Today’s wireless networks have a hard time keeping up with the demand by mobile devices for higher data rates, multimedia services support, and ever more bandwidth. And when data starts being generated by the millions, if not billions, of machines and devices that are expected to comprise the Internet of Things, the current generation of wireless systems will be challenged as never before.
That’s why the communications industry is working on a fifth-generation wireless system. Compared with today’s 4G and LTE networks, researchers say 5G will achieve 1,000 times the system capacity; 10 times the energy efficiency, data rate, and spectral efficiency; and 25 times the average mobile cell throughput. The aim is to offer seamless and universal communications between any people, anywhere, at any time by just about any wireless device. Standards for 5G are likely to be defined between 2016 and 2018, with 5G-ready products not expected until 2020.
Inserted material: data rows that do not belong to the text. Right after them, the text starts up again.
-- ==== Sys2Proof/Proofs/Memory.lean ====
section
/-! The address spaces of the core (spec/20_memory.md R60 to R79): which accesses a step holds or completes, what a write of one
element changes, the capacity of an operand, and the two byte orders, big-endian in the counter (R62) and most significant bit
first in Base64 (R65). -/

namespace Sys2Proof.Machine

/-! ## Steps and the host's accesses -/

/-- A running command stops with neither a fault nor a refusal. -/
theorem runLatched_next (s : State) : ∃ t, runLatched s = .next t := by
  unfold runLatched
  split
  · exact ⟨_, exec_eq _ s⟩
  · exact ⟨_, rfl⟩

/-- Settles O10, by the cases of a step: only `serve` can fault, and only when the element is missing. -/
theorem stepStopsOnlyAtMissingElement : Obligations.StepStopsOnlyAtMissingElement := by
  intro s
  obtain ⟨_, hs⟩ | ⟨_, rest, _, hs⟩ | ⟨_, _, hs⟩ | ⟨hb, a, rest, hp, hs⟩ := step_cases s
  · exact .inl (hs ▸ runLatched_next s)
  · exact .inl ⟨_, hs⟩
  · exact .inl ⟨_, hs⟩
  · cases he : accessExists s.params a with
    | true => exact .inl ⟨_, step_served hb hp he⟩
    | false => exact .inr ⟨hb, a, rest, hp, he, by rw [hs, serve, if_neg (by simp [he])]⟩

/-- STATUS of a running core that is not fatal: ST is BUSY and the other bits are 0 (R32). -/
theorem statusWord_of_busy {s : State} (hb : s.st = .busy) (hf : s.fatal = false) : statusWord s = 1 := by
  rw [statusWord, hb, hf]
  rfl

/-- What the host has outstanding when the oldest STATUS read is taken out: one access less, and every held access (R70). -/
theorem takeStatusRead_keeps_held {l rest : List HostAccess} (h : takeStatusRead l = some rest) :
    rest.length + 1 = l.length ∧ rest.filter (· ≠ .readReg 1) = l.filter (· ≠ .readReg 1) := by
  obtain ⟨pre, post, rfl, rfl⟩ := takeStatusRead_some h
  constructor
  · simp only [List.length_append, List.length_cons]
    omega
  · simp

/-- Settles O8: a BUSY step either runs the latched command, which touches no access of the host, or answers a STATUS read. -/
theorem busyHoldsHostAccesses : Obligations.BusyHoldsHostAccesses := by
  intro s hinv hb
  obtain ⟨hf, i, hi, _⟩ := hinv.busyCommand hb
  obtain ⟨_, hs⟩ | ⟨_, rest, hrest, hs⟩ | ⟨hn, _⟩ | ⟨hn, _⟩ := step_cases s
  · obtain ⟨t, ht, hend, _⟩ := everyCommandEnds i s
    obtain ⟨_, _, _, _, hpending, hreplies⟩ := (exec_leaves ht).host_frame
    have hrun : runLatched s = .next t := by simpa only [runLatched, hi] using ht
    exact ⟨t, hs.trans hrun, by rw [heldAccesses, hpending, heldAccesses], .inl ⟨hend, hpending, hreplies, i, hi, ht⟩⟩
  · obtain ⟨hlength, hheld⟩ := takeStatusRead_keeps_held hrest
    refine ⟨_, hs, hheld, .inr ⟨hlength, s.draws + 1, ?_⟩⟩
    rw [answerStatus, statusWord_of_busy hb hf]
    rfl
  · exact absurd hb hn
  · exact absurd hb hn

/-! ## Writes of one element -/

theorem writeByteBuf_frame (b : ByteBuf) (i : Nat) (v : Byte) (s : State) :
    writeByteBuf b i v s =
      { s with
        pw := (writeByteBuf b i v s).pw, inp := (writeByteBuf b i v s).inp
        out := (writeByteBuf b i v s).out, b64 := (writeByteBuf b i v s).b64 } := by
  cases b <;> rfl
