-- ==== Sys2Proof/Config.lean ====
section
/-! DEFINITION. What the spec leaves to the platform or leaves open (R10, 92_eei_decisions.md "Open parameters"), as
constants without a body, and the one free value: the engine scratch (R50). -/

namespace Sys2Proof

/-- The engine scratch of R50: the schedule `W[0..63]`, the working variables `a..h` and the round counter. -/
structure Scratch where
  /-- `W[0..63]`. -/
  w : Vector Word 64
  /-- `a..h`, in this order. -/
  vars : Words8
  /-- The round counter. -/
  round : Nat
deriving DecidableEq, Repr, Inhabited

namespace Config

/-- Which multiple of 256 `BASE` is (R10, R82; DESIGN CHOICE, assumption 10). -/
opaque basePage : Nat

/-- `BASE`, the byte address of the register window: "`OPEN`, a multiple of 256" (R10). -/
def base : Nat := 256 * basePage

/-- `LAT_CMD` less one (assumption 14). -/
opaque latCmdPred : Nat

/-- `LAT_CMD`, an integer of at least 1 (R10, R345). -/
def latCmd : Nat := latCmdPred + 1

/-- `LAT_BLOCK` less one. -/
opaque latBlockPred : Nat

/-- `LAT_BLOCK`, an integer of at least 1 (R10, R345). -/
def latBlock : Nat := latBlockPred + 1

/-- `LAT_VERIFY` less one. -/
opaque latVerifyPred : Nat

/-- `LAT_VERIFY`, an integer of at least 1 (R10, R283, R345). -/
def latVerify : Nat := latVerifyPred + 1

/-- `IRQ_LINE`: the line of the platform's interrupt controller that `irq` drives (R309; assumption 16). -/
opaque irqLine : Nat

/-- `IRQ_LINE`'s other half, the priority of `irq` at that controller (R309). -/
opaque irqPriority : Nat

/-- What the engine scratch holds after the `n`-th event that leaves it unspecified (R50, R55): a free value
(DESIGN CHOICE, assumption 3). -/
opaque freeScratch : Nat → Scratch

end Config
end Sys2Proof
end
The IEEE Communications Society is helping to educate the communications industry and others with technical and research articles and meetings on the 5G world. The February issue of IEEE Communications Magazine, for example, published a special report that covered the prospects and challenges surrounding 5G, and the May issue of IEEE ComSoc Technology News (CTN) had articles on the topic recently published by the society, including a look at how fast 5G is likely to be.
In April, the IEEE Communications Society partnered with the Brooklyn 5G Summit—organized by NYU Wireless of the NYU Polytechnic School of Engineering and Nokia Solutions and Networks (NSN)—to record and stream the two-day event via IEEE.tv. The Brooklyn 5G Summit brought together thought leaders from industry, government, and academia who are preparing to set the stage for 5G wireless services.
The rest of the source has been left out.